I will try more, but so far it looks like unwanted fittings can be removed. I don't know if the XML editing alone would help, but i just do both. Have to do that again when Revit updates to 2023. 

I think if we can reliably remove ASHRAE-fittings, I may be able to use "my" fittings with less hassle. 

edit: you actually can simplify the equation in the family if you set the fitting to use the coefficient. if you look in my family, you see I made a detour to calculate velocity and velocity pressure. I ran a pressure report and it shows a pressuredrop and the coefficient that I set. So this PROBABLY works fine. It prevents me from seeing the pressuredrop while in the model, i only see it in the report. 

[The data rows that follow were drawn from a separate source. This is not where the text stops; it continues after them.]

/-- The 256 word keys of a series access, or why it has none (R191): aligned to 64 bytes, within one space of R178. DESIGN CHOICE: where its
range leaves its space, TVAL is the base address; R292 says only the faulting address (log 33). -/
def State.wordKeys (s : State) (k a : Nat) : Nat → Res (List (Nat × Nat))
  | 0 => .ok []
  | n + 1 =>
    match s.padKey k (a + 4 * n) with
    | none => .error (.trap 6 a)
    | some key => do
      let t ← State.wordKeys s k a n
      .ok ((n, key) :: t)
def State.xload (s : State) (d : Fin 16) (a : Nat) : Res State := do
  let k := s.me
  if a % 64 ≠ 0 then .error (.trap 5 a)
  else
    let keys : List (Nat × Nat) := (← s.wordKeys k a 256).reverse
    match keys.find? fun x => s.poisoned x.2 4 with
    | some x => .error (.poison (a + 4 * x.1) (holderUnit x.2))
    | none =>
    if s.pre.locked (.x d) then .error .stall
    else
      let due := s.after (coreOf k) 2 (if keys.any fun x => !isOwn k x.2 then 54 else 48)
      let s := s.note 5 8 a
      .ok (if keys.all fun x => isOwn k x.2 then
          s.ownAccess k { Access.blank .load 1024 with
            key := (keys.head?.map Prod.snd).getD 0, dst := some (.x d), width := 8192, scope := s.scope, due := due, cls := 2, part := s.pre.part }
        else keys.foldl (fun s x =>
          let a := { Access.blank .load 4 with
            key := x.2, dst := some (.x d), shift := 32 * x.1, width := 32, scope := s.scope, due := due, cls := 2, part := s.pre.part }
          if isOwn k x.2 then s.ownAccess k a else s.queueLoad k a) s)
def State.xstore (s : State) (v a : Nat) : Res State := do
  let k := s.me
  if a % 64 ≠ 0 then .error (.trap 5 a)
  else
    let keys : List (Nat × Nat) := (← s.wordKeys k a 256).reverse
    let own := keys.filter fun x => isOwn k x.2
    let s ← if own = [] then .ok s else s.logOwn k (own.map fun x => (x.2, 4))
    let s ← s.bufEntry k (keys.any fun x => !isOwn k x.2) false
    let s := (s.note 4 8 a).note 4 1024 v
    let s := s.ownFirst k (own != [])
    .ok (keys.foldl (fun s x =>
      let w := bitsOf v (32 * x.1) 32
      let a := { Access.blank .store 4 with
        key := x.2, val := w, width := 32, scope := s.scope, due := s.now + paddedTime (coreOf k) x.2, part := s.pre.part }
      if isOwn k x.2 then s.ownAccess k a else s.remoteStore k a) s)

end Sys2Proof.Machine
end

I tied the flow value to a parameter so I can see in the model if it gets flow, but in the properties it shows 0 (not sure why since it clearly calculates a pressuredrop per the report). One issue is, i can't tie the calculated pressure to a shared parameter that i can show in a tag. 

I’m also wondering if I can tweak the formulas in the xml file to introduce a tolerance band for r/D ratio etc, maybe 0.9 to 1.1 or something - seems like at the present time if its not an exact match then it gets passed by in the xml logic.

I’ll have a play about later - lunch break over, better do some actual paid work now!

The large print giveth and the small print taketh away (Tom Waits)

Jumping back to part 29 above, I modified the OOTB bend and it now works.

This is the OOTB fitting:

This is the modified fitting with the connectors moved onto the ends of the radiused sweep:

I now get CD3-2 as an option:

This is also dimensionally more accurate because in reality the duct would extend over the slip joint rather than butting up to it.

With this one from part 25 above:

I suspect that as the duct turns from vertical to horizontal Revit is interpreting it as swapping the width and height dimensions, although this doesn't seem to be the case in my model - both ducts have 800mm width x 400mm depth but I think Revit sees one of them as being 400x800.

Thanks again @Martin__Schmid for giving me some insight into why these things might not be working as expected.

So basically, Revit doesn't automatically assign the correct table and we always need to manually select the fittings and assign the correct one from the list of possible options.

For a raduised rectangular bend (OOTB) it defaults to this (unless the angle is less than 90 degrees):

When it should actually be this:

Pressure drop of the default fitting is nearly 5 times as much as the correct fitting.

and you can't make this change en-masse because if you select more than one fitting it doesn't present any choices at all:

I wonder how many systems have been wrongly sized because of this.

@Martin__Schmid maybe you could persuade someone at Autodesk to overhaul this and come up with a better methodology?